● **What you will do**: Only some lines are wanted. Transcribe, exactly, the lines below from the line with "s with config" up to and including the line with "### WellFormed -/".

● **Supplied information**:
+++++

-- ==== Sys2Proof/Tests/Slice0.lean ====
section
/-! SUPPORT. Tests. Expected results are the spec's own (spec/95_test_vectors.md, cited by the vector's id) or worked out by hand from
the rule named; each runs one step. After them, for every statement with hypotheses, a witness that meets them. -/

namespace Sys2Proof.Tests

open Sys2Proof.Machine

/-- A test on the state that one step leaves from `s` with the word `w` at pc. -/
def after (s : State) (w : Nat) (test : State → Bool) : Bool :=
  match step (s.withFetchWord 16 w) with
  | .next t => test t
  | .fault _ | .refused _ => false

/-- A test on the state and the reply that a transaction leaves. -/
def replied (s : State) (r : Request) (test : State → Reply → Bool) : Bool :=
  match transact r s with
  | .next (t, y) => test t y
  | .fault _ | .refused _ => false

/-- Reset with registers 0, 1, 2 set. -/
def regs (a b c : Byte) : State := ((State.reset.setV 0 a).setV 1 b).setV 2 c

/-- A state with the non-default value of the three modes (spec/00_scope.md R8). -/
def otherModes (s : State) : State :=
  { s with config := { s.config with shiftSource := .vy, fontIndexMode := .lowNibble, loadStoreIMode := .increment } }

/-- Reset with LD V10, 5 at pc, Stopped. -/
def idle : State := State.reset.placeWord 0x6A05

/-- A state with the stack's slots all holding `a`, and the pointer. -/
def withStack (s : State) (a : Word) (sp : Fin 17) : State := s.setStack (Vector.replicate 16 (some a)) sp

/-! ### WellFormed -/

theorem test_wf_refuses_cls_as_sys : (Instr.sys 0x0E0).wf = false := by decide
theorem test_wf_refuses_ret_as_sys : (Instr.sys 0xAEE).wf = false := by decide
theorem test_wf_refuses_function_as_nop8 : ∀ n ∈ functions8, (Instr.nop8 1 2 n).wf = false := by decide
theorem test_wf_refuses_function_as_nope : (Instr.nope 3 0x9E).wf = false ∧ (Instr.nope 3 0xA1).wf = false := by decide
theorem test_wf_refuses_function_as_nopf : ∀ nn ∈ functionsF, (Instr.nopf 3 nn).wf = false := by decide
theorem test_wf_accepts_fallbacks :
    (Instr.sys 0x0E1).wf = true ∧ (Instr.nop8 1 2 0xF).wf = true ∧ (Instr.nope 3 0x9F).wf = true ∧ (Instr.nopf 3 0x75).wf = true := by
  decide

/-! ### Decode: a word written out from R306 for every instruction -/

theorem test_decode_cls : decodeWord 0b0000_0000_1110_0000 = .cls := by decide
theorem test_decode_cls_ignored : decodeWord 0b0000_0011_1110_0000 = .cls := by decide
theorem test_decode_ret : decodeWord 0b0000_0000_1110_1110 = .ret := by decide
theorem test_decode_ret_ignored : decodeWord 0b0000_0101_1110_1110 = .ret := by decide
theorem test_decode_sys : decodeWord 0b0000_0001_0010_0011 = .sys 0x123 := by decide
theorem test_decode_jp : decodeWord 0b0001_0010_0011_0100 = .jp 0x234 := by decide
theorem test_decode_call : decodeWord 0b0010_0011_0000_0001 = .call 0x301 := by decide
theorem test_decode_seImm : decodeWord 0b0011_0011_0100_0010 = .seImm 3 0x42 := by decide
theorem test_decode_sneImm : decodeWord 0b0100_0011_0100_0010 = .sneImm 3 0x42 := by decide
theorem test_decode_seReg : decodeWord 0b0101_0001_0010_1111 = .seReg 1 2 := by decide
theorem test_decode_ldImm : decodeWord 0b0110_1010_0000_0101 = .ldImm 10 5 := by decide
theorem test_decode_addImm : decodeWord 0b0111_1111_0000_0010 = .addImm 15 2 := by decide
theorem test_decode_ldReg : decodeWord 0b1000_0001_0010_0000 = .ldReg 1 2 := by decide
theorem test_decode_orReg : decodeWord 0b1000_0001_0010_0001 = .orReg 1 2 := by decide
theorem test_decode_andReg : decodeWord 0b1000_0001_0010_0010 = .andReg 1 2 := by decide
theorem test_decode_xorReg : decodeWord 0b1000_0001_0010_0011 = .xorReg 1 2 := by decide
theorem test_decode_addReg : decodeWord 0b1000_1111_0001_0100 = .addReg 15 1 := by decide
theorem test_decode_subReg : decodeWord 0b1000_0001_0010_0101 = .subReg 1 2 := by decide
theorem test_decode_shr : decodeWord 0b1000_0001_0010_0110 = .shr 1 2 := by decide
theorem test_decode_subn : decodeWord 0b1000_0001_0010_0111 = .subn 1 2 := by decide
theorem test_decode_shl : decodeWord 0b1000_0001_0010_1110 = .shl 1 2 := by decide
theorem test_decode_nop8 : decodeWord 0b1000_0001_0010_1111 = .nop8 1 2 0xF := by decide
theorem test_decode_sneReg : decodeWord 0b1001_0001_0010_0111 = .sneReg 1 2 := by decide
theorem test_decode_ldI : decodeWord 0b1010_0011_0000_0010 = .ldI 0x302 := by decide
theorem test_decode_jpV0 : decodeWord 0b1011_1111_1111_1110 = .jpV0 0xFFE := by decide
theorem test_decode_rnd : decodeWord 0b1100_0011_0000_1111 = .rnd 3 0x0F := by decide
theorem test_decode_drw : decodeWord 0b1101_0001_0010_0101 = .drw 1 2 5 := by decide
theorem test_decode_skp : decodeWord 0b1110_0010_1001_1110 = .skp 2 := by decide
theorem test_decode_sknp : decodeWord 0b1110_0010_1010_0001 = .sknp 2 := by decide
theorem test_decode_nope : decodeWord 0b1110_0001_1001_1111 = .nope 1 0x9F := by decide
theorem test_decode_ldVxDt : decodeWord 0b1111_0011_0000_0111 = .ldVxDt 3 := by decide
theorem test_decode_ldVxK : decodeWord 0b1111_0101_0000_1010 = .ldVxK 5 := by decide
theorem test_decode_ldDtVx : decodeWord 0b1111_0100_0001_0101 = .ldDtVx 4 := by decide
theorem test_decode_ldStVx : decodeWord 0b1111_0100_0001_1000 = .ldStVx 4 := by decide
theorem test_decode_addI : decodeWord 0b1111_0001_0001_1110 = .addI 1 := by decide
theorem test_decode_ldF : decodeWord 0b1111_0010_0010_1001 = .ldF 2 := by decide
theorem test_decode_ldB : decodeWord 0b1111_0100_0011_0011 = .ldB 4 := by decide
theorem test_decode_ldMemVx : decodeWord 0b1111_0010_0101_0101 = .ldMemVx 2 := by decide
theorem test_decode_ldVxMem : decodeWord 0b1111_1111_0110_0101 = .ldVxMem 15 := by decide
theorem test_decode_nopf : decodeWord 0b1111_0000_0111_0101 = .nopf 0 0x75 := by decide

theorem test_decode_takes_two_bytes_high_first : decode [0xD1, 0x25, 0x77] = .ok (.drw 1 2 5, [0x77]) := by rfl
theorem test_decode_refuses_one_byte : decode [0xD1] = .error .truncated ∧ decode [] = .error .truncated := by decide
theorem test_decodeTableWord : decodeTableWord 16 0x00E0 = some .cls ∧ decodeTableWord 16 0x2301 = some (.call 0x301) ∧
    decodeTableWord 24 0 = none := by decide
theorem test_encode_drw : encode (.drw 1 2 5) = 0xD125 := by decide
theorem test_withFetchWord_is_big_endian : (State.reset.withFetchWord 16 0xD125).mem = [(512, 0xD1), (513, 0x25)] := by decide
theorem test_withFetchWord_zero_keeps_memory : (State.reset.withFetchWord 16 0).mem = [] := by decide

+++++

● **Written reply**:
  { s with config := { s.config with shiftSource := .vy, fontIndexMode := .lowNibble, loadStoreIMode := .increment } }

/-- Reset with LD V10, 5 at pc, Stopped. -/
def idle : State := State.reset.placeWord 0x6A05

/-- A state with the stack's slots all holding `a`, and the pointer. -/
def withStack (s : State) (a : Word) (sp : Fin 17) : State := s.setStack (Vector.replicate 16 (some a)) sp

/-! ### WellFormed -/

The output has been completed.